I never cared about physicality until puberty hit. By then, I was deeply conditioned to accept that I was a girl—any attention I got from the boys was good attention, even though it felt wrong. It felt wrong because I was taught any of that was sinful, but at the same time, there was always something more that I just couldn’t put my finger on.

Another friend just today relayed the idea (from a repost on Hank Green’s TikTok) that gender is like a non-Newtonian fluid. What is a non-Newtonian fluid, you ask?

A non-Newtonian fluid is a fluid that does not follow Newton’s law of viscosity, i.e., constant viscosity independent of stress. In non-Newtonian fluids, viscosity can change when under force to either more liquid or more solid. Ketchup, for example, becomes runnier when shaken and is thus a non-Newtonian fluid.

– Wikipedia

I guess my gender is ketchup now 😂 [laugh-cry emoji].

But in all seriousness, as a child and into adulthood, I adopted “womanhood” because I was told that was my only option based on my physical sex. There was (and is) all this pressure to conform to the binary and not question why. But even as a kid I didn’t believe in it. I didn’t see its validity, as all humans are capable of so many things, men and women alike. And come to find in my late twenties, there are more options outside of (and within) the binary! Everything started to make sense once that knowledge was attained. I am a non-Newtonian liquid. Once I relieved myself of the pressure (brainwashing) of the binary, I came back to my fluid self.

Now that I understand myself to be autigender nonbinary, I can say with certainty that if I must be a human, having a penis and no breasts would suit me better than having what I was born with. I have a deep desire to look like a cis man, meaning I technically desire to be on testosterone. But there’s no chance of me seeking hormone therapy because I cannot risk losing my vocal range and tone quality. I’ve waited all my life to have the singing voice I have now, and I’m too scared of taking T because it’s almost guaranteed to change my voice. I’m also too scared of getting surgery because what if I don’t actually like the change? It’s taken me a long time to get accustomed to the sensitivity of the bits I’ve got.

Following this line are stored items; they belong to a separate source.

-- ==== Sys2Proof/Tests/Slice0.lean ====
section
/-!
SUPPORT. Tests: an ill-formed command for each check of WellFormed; values that the manual itself states
(its tables, worked cases and worked sequences); one or two steps on small states; and for each statement
with hypotheses a theorem that a concrete state meets them.
-/

namespace Sys2Proof.Tests

set_option Elab.async false

open Sys2Proof Sys2Proof.Machine

/-! ## WellFormed -/

theorem test_wellFormed_line_bytes : WellFormed (.lineFrameArrival []) = false := by decide
theorem test_wellFormed_seat_bytes : WellFormed (.seatFrameArrival 0 []) = false := by decide
theorem test_wellFormed_radio_bytes : WellFormed (.radioMessageArrival 0 []) = false := by decide
theorem test_wellFormed_peer_station :
    WellFormed (.peerExpiry 0) = false ∧ WellFormed (.peerExpiry 4095) = false ∧
    WellFormed (.peerExpiry 4094) = true := by decide
theorem test_wellFormed_unknown_code :
    WellFormed (.unknownCommand 0x11) = false ∧ WellFormed (.unknownCommand 0x12) = true ∧
    WellFormed (.unknownCommand 0) = true := by decide
theorem test_wellFormed_others : WellFormed .powerUp = true ∧ WellFormed (.readClient 999) = true := by
  decide

/-- No row of the table has bits, so no word spells a command. -/
theorem test_table_words : decodeTableWord 16 1 = none ∧ State.reset.withFetchWord 16 1 = State.reset :=
  ⟨rfl, rfl⟩

/-! ## Values the manual states -/

/-- The check of R1 is the CRC whose published check value over the nine digits is FC 89 19 18
(CRC-32/BZIP2), and the FCS of R124 the one of Ethernet, CB F4 39 26 sent lowest byte first. -/
theorem test_crcs_of_nine_digits :
    lineCheck [0x31, 0x32, 0x33, 0x34, 0x35, 0x36, 0x37, 0x38, 0x39] = [0xFC, 0x89, 0x19, 0x18] ∧
    frameFcs [0x31, 0x32, 0x33, 0x34, 0x35, 0x36, 0x37, 0x38, 0x39] = [0x26, 0x39, 0xF4, 0xCB] := by
  decide +kernel

/-- The bucket of 02-1A-3C-00-45-7F is 28, so its ways are entries 112 to 115 (4.7). -/
theorem test_bucket : waysOf 0x021A3C00457F = [112, 113, 114, 115] := by decide +kernel

/-- The flags of R155's examples. -/
theorem test_group_flags :
    groupFlag 0xFFFFFFFFFFFF = 0 ∧ groupFlag 0x333300000001 = 1 ∧ groupFlag 0x01005E0000FB = 164 ∧
    groupFlag 0x01005E00005F = 0 := by decide +kernel

/-- Blocks of 128 bytes at the ends of their ranges (R93). -/
theorem test_blocks : blocksFor 64 = 1 ∧ blocksFor 128 = 1 ∧ blocksFor 129 = 2 ∧ blocksFor 1522 = 12 := by
  decide

/-- The worked case of 2.6: what S1 computes of each station. -/
theorem test_allotment_four_stations :
    let set : List Share := [⟨5000, 120⟩, ⟨150, 40⟩, ⟨16000, 300⟩, ⟨3000, 60⟩]
    set.map (fun x => x.allotment 20000 200 set) = [5000, 150, 12237, 2612] := by decide +kernel

/-- The worked case of 2.7: a station without weight beside one in Hold. -/
theorem test_allotment_weightless :
    let set : List Share := [⟨1000, 0⟩, ⟨3500, 40⟩, ⟨40, 8⟩]
    set.map (fun x => x.allotment 4096 64 set) = [556, 3500, 40] := by decide +kernel

/-- The rows of R26's table: the sequence values skipped. -/
theorem test_lost_tallies :
    ((41 : BitVec 8) - 40 - 1).toNat = 0 ∧ ((45 : BitVec 8) - 40 - 1).toNat = 4 ∧
    ((3 : BitVec 8) - 250 - 1).toNat = 8 ∧ ((0 : BitVec 8) - 117 - 1).toNat = 138 ∧
    addLost 65534 8 = 65535 := by decide

/-- The first row of R144's table, and the serial comparison at the wrap (8.7, rows 3 and 6). -/
theorem test_radio_credit :
    (({ buffer := 64, sent := 65530, taken := 65500 } : RadioLink).outstanding,
      ({ buffer := 64, sent := 65530, taken := 65500 } : RadioLink).credit) = (30, 34) ∧
    ({ buffer := 64, sent := 34, taken := 10 } : RadioLink).credit = 40 ∧
    ahead16 10 34 = false ∧ ahead16 50 37 = true := by decide

/-- The fixed periods, in ticks of 80 ns, are those the manual gives, and so are the pause quanta. -/
theorem test_fixed_periods :
    Config.gapTicks * 80 = 2000 ∧ Config.slotTicks * 80 = 10000 ∧ Config.stuckTicks * 80 = 50000000 ∧
    Config.startDelayTicks * 80 = 50000000 ∧ Config.drainTicks * 80 = 200000000 ∧
    Config.flapTicks * 80 = 10000000000 ∧ Config.scanTicks * 80 = 20000000 ∧
    Config.faultTicks * 80 = 1000000000 ∧ Config.quietTicks * 80 = 10000000000 ∧
    Config.refreshTicks * 80 = 200000000 ∧ Config.livenessTicks * 80 = 500000000 ∧
    Config.settleTicks * 80 = 1000000000 ∧ quantaTicks .mb100 65535 * 80 = 65535 * 5120 ∧
    quantaTicks .mb10 1 * 80 = 51200 := by decide

/-- The default image is not good: it names no own station; its check word makes the sum 0 (10.4). -/
theorem test_default_image :
    imageGood defaultImage = false ∧ (defaultImage.toList.map (·.toNat)).sum % 65536 = 0 := by
  decide +kernel

/-! ## Small states -/

/-- An image of station 17 with gateway 1 and the default's other values, its check word made for it. -/
def imageWords : List Word := (defaultWords.set 1 17).set 2 1

/-- The image of the tests. -/
def image : Image := ⟨(imageWords ++ [- imageWords.sum]).toArray, rfl⟩

/-- An image whose period field 5 lies below its range. -/
def clampedImage : Image :=
  ⟨((imageWords.set 3 5) ++ [- (imageWords.set 3 5).sum]).toArray, rfl⟩

/-- The part in an operating state with that image, at tick 1000000, with an idle line. -/
def part (op : OpState) : State :=
  { State.reset with
    now := 1000000, runNow := 500000
    ctl := { State.reset.ctl with op := op, image := image, settings := Settings.ofImage image }
    line := { line := .idle } }

/-- RUNNING, with the radio links and seat ports DOWN and ABSENT as the hand-over leaves them. -/
def running : State := (part .running).handOver

/-- Every entry of a fresh part is FREE and empty. -/
theorem part_client (op : OpState) (i : Fin 256) : (part op).client i = {} := by
  show (Vector.replicate 256 ({} : Client))[i] = {}
  simp

theorem running_client (i : Fin 256) : running.client i = {} := part_client .running i

/-- The test address, which falls in bucket 28 (4.7). -/
def tablet : Addr := 0x021A3C00457F

/-- The entry of the test address in the lowest way. -/
def withEntry (s : State) (c : Client) : State := s.updClient 112 (fun _ => c)

theorem withEntry_client (s : State) (c : Client) (j : Fin 256) (h : j ≠ 112) :
    (withEntry s c).client j = s.client j := State.updClient_client_ne s 112 j _ h

/-- Port 11 as given. -/
def withPort (s : State) (q : SeatPort) : State := s.updSeat 11 (fun _ => q)

/-- Radio 2 as given. -/
def withRadio (s : State) (l : RadioLink) : State := s.updRadio 2 (fun _ => l)

/-- A port in UP with link. -/
def upPort : SeatPort := { state := .up, link := true, faultWindow := some 9000000 }

/-- A radio in UP with signal and room for 64 messages. -/
def upRadio : RadioLink := { state := .up, signal := true, buffer := 64, liveness := some 9000000 }

/-- The tablet's entry in LOCAL on port 11 or on radio 2. -/
def localOn (a : Attachment) : Client :=
  { addr := tablet, state := .localHeld, tenancy := 7, attach := a, cls := .standard, claimNum := 41 }

/-- A full slot of an uplink record. -/
def passengerSlot (ph : TxPhase) (attempts : Nat) : Slot :=
  { phase := ph, seq := 0, attempts := attempts
    content := .passenger { frame := { blocks := [0], data := [] }, cls := .standard, owner := 112 } }

/-- A full slot of a CLAIM record. -/
def claimSlot (ph : TxPhase) (attempts : Nat) : Slot :=
  { phase := ph, seq := 0, attempts := attempts, content := .control (.claim tablet 46 .premium) }

/-- The state with a slot and a line state. -/
def withSlot (s : State) (x : Slot) (l : LineState) : State :=
  s.updLine (fun y => { y with slot := some x, line := l })

/-- The group address of R155's second row. -/
def group : Addr := 0x333300000001

/-- A seat frame of 64 bytes. -/
def seatFrame (dst src : Addr) : List Byte :=
  let front := addrBytes dst ++ addrBytes src ++ [0x08, 0x00] ++ List.replicate 46 0
  front ++ frameFcs front

/-- A line frame. -/
def lineFrame (kind dest origin : Nat) (seq : Byte) (body : List Byte) : List Byte :=
  let front := headerBytes { kind := kind, dest := dest, origin := origin, cls := 0, seq := seq
                             bodyLen := body.length } ++ body
  front ++ lineCheck front

/-- A CLAIM body and a RELEASE body of the tablet. -/
def claimBodyOf (n : Byte) : List Byte := addrBytes tablet ++ [n, 1]
def releaseBodyOf (n : Byte) : List Byte := addrBytes tablet ++ [n, 0, 0, 2]

/-- A TALLY body. -/
def tallyBodyOf : List Byte := [0, 10, 0, 8, 0, 5, 0, 10, 1, 0, 0, 3]

/-- What that body announces. -/
def tallyOf : TallyBody :=
  { d := 10, w := 8, a := 5, period := 10, hold := true, conflict := false, clients := 3 }

/-- The state a command answers. -/
def after (c : Instr) (s : State) : State :=
  match exec c s with
  | .next t => t
  | _ => s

I don’t want to lose that now, even if I don’t like having the bits themselves. Honestly I wish I could just be bitless. No genitals or secondary sex characteristics. Just a plain human body, full of nothing but ambition and love. But all that being said, even with a “transitioned” body, I would still identify as nonbinary. I have no desire to actually be a man.

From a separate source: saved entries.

-- ==== Sys2Proof/Machine/State.lean ====
section
/-! DEFINITION. The state of SRC (10_state.md), the environment's inputs and events as plain data, the reasons a step
can stop, and the state after reset. -/

namespace Sys2Proof.Machine

/-- `Mem` (R34): address and byte pairs, addresses strictly rising, none equal to what an unlisted address reads as
(`Memory.wf`). -/
abbrev Memory := List Host.Cell

/-- What the environment drives for one step (D8): the levels of `Strt` and `ireq`, the values the interrupt source
presents, and whether it raises the latch `Rst` before the step. -/
structure EnvInput where
  strt : Bool
  raiseRst : Bool
  ireq : Bool
  isrcInfo : BitVec 16
  isrcVect : BitVec 8
  deriving DecidableEq, Repr

/-- One acknowledge event (R175, D9): what the interrupt entry read from the source. -/
structure AckEvent where
  isrcVect : BitVec 8
  isrcInfo : BitVec 16
  deriving DecidableEq, Repr

/-- The state of the machine: the spec's items (R20 to R43), then the model's own `env`, `acks` and `params`. -/
structure State where
  /-- `R[0..31]〈31..0〉` (R20); none is hardwired (R21). -/
  regs : Vector Word 32
  /-- `PC〈31..0〉` (R24). -/
  pc : Word
  /-- `IR〈31..0〉` (R28). -/
  ir : Word
  /-- `Run` (R29). -/
  run : Bool
  /-- `IE` (R30). -/
  ie : Bool
  /-- `IPC〈31..0〉` (R31). -/
  ipc : Word
  /-- `II〈31..0〉` (R32); `II〈31..16〉` is written by nothing. -/
  ii : Word
  /-- `Mem` (R34). -/
  mem : Memory
  /-- `Strt` (R38). -/
  strt : Bool
  /-- `Rst`, a latch (R39). -/
  rst : Bool
  /-- `ireq` (R40). -/
  ireq : Bool
  /-- `iack` between steps (R41). -/
  iack : Bool
  /-- `Isrc_info〈15..0〉` (R42). -/
  isrcInfo : BitVec 16
  /-- `Isrc_vect〈7..0〉` (R43). -/
  isrcVect : BitVec 8
  /-- MODEL'S OWN: the inputs of the coming steps, the next first; when empty the levels stay (D8, log entry 11). -/
  env : List EnvInput
  /-- MODEL'S OWN: the acknowledge events so far, oldest first (R175, log entry 12). -/
  acks : List AckEvent
  /-- MODEL'S OWN: the spec's parameters (R5, log entries 3 and 4); no step writes them. -/
  params : Params
  deriving DecidableEq, Repr

/-- Why a step stops with a fault. The machine itself has no fault (R180). -/
inductive Fault where
  /-- Raised by `step` when `Run` = 0 and `Strt` = 0: "the machine has no step" (R206). Safe: nothing is claimed of a
  halted machine (log entry 16). -/
  | halted
  deriving DecidableEq, Repr

/-- Why an instruction has no meaning here. -/
inductive Refusal where
  /-- An arm of `exec` without its meaning yet. Safe. -/
  | notModelled (mnemonic : String)
  /-- Raised by the four reserved operation codes under `ReservedOpcode` = refuse (R81, D3). Safe. -/
  | reservedOpcode
  /-- Raised by `br`/`brl` with `c3〈2..0〉` = 6 or 7 under `ReservedCond` = refuse (R77, D4). Safe. -/
  | reservedCond
  /-- Raised by `svi` with `ra = rb`: the spec's SviSameRegister (R153, D6). Safe. -/
  | sviSameRegister
  deriving DecidableEq, Repr

/-- The machine right after reset: the fully initialised state of R203 (a hard reset, then a soft reset), in which the
spec gives `pc` = 0, all registers 0, `ie` = 0, `run` = 1, `rst` = 0 (log entry 7). DESIGN CHOICE: every other register
and input 0 (log entries 8, 9), memory with nothing listed (log entry 10), no pending input and no event (log entries
11, 12), the spec's default parameters (log entries 3, 4). -/
def State.reset : State where
  regs := Vector.replicate 32 0
  pc := 0
  ir := 0
  run := true
  ie := false
  ipc := 0
  ii := 0
  mem := []
  strt := false
  rst := false
  ireq := false
  iack := false
  isrcInfo := 0
  isrcVect := 0
  env := []
  acks := []
  params := Params.default

end Sys2Proof.Machine
end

So to answer the question the title purposes, no, I am not a boy. And generally speaking I don’t have the desire to be a boy, though I do sometimes prefer the “masculine” pronouns he/him. Had things been different growing up—where people would have understood there are more than 2 genders and gender-affirming healthcare is appropriate—I’d probably have no breasts, a deeper voice, and more regular use of he/him pronouns, but I still wouldn’t be a boy. If anything I’d be a *nonbinary* boy.

In this timeline though? I’ll settle for the knowledge that I am perfectly valid the way I am, and will continue practicing self-compassion and acceptance for the things I cannot change. Oh, and get some new ink. That helps.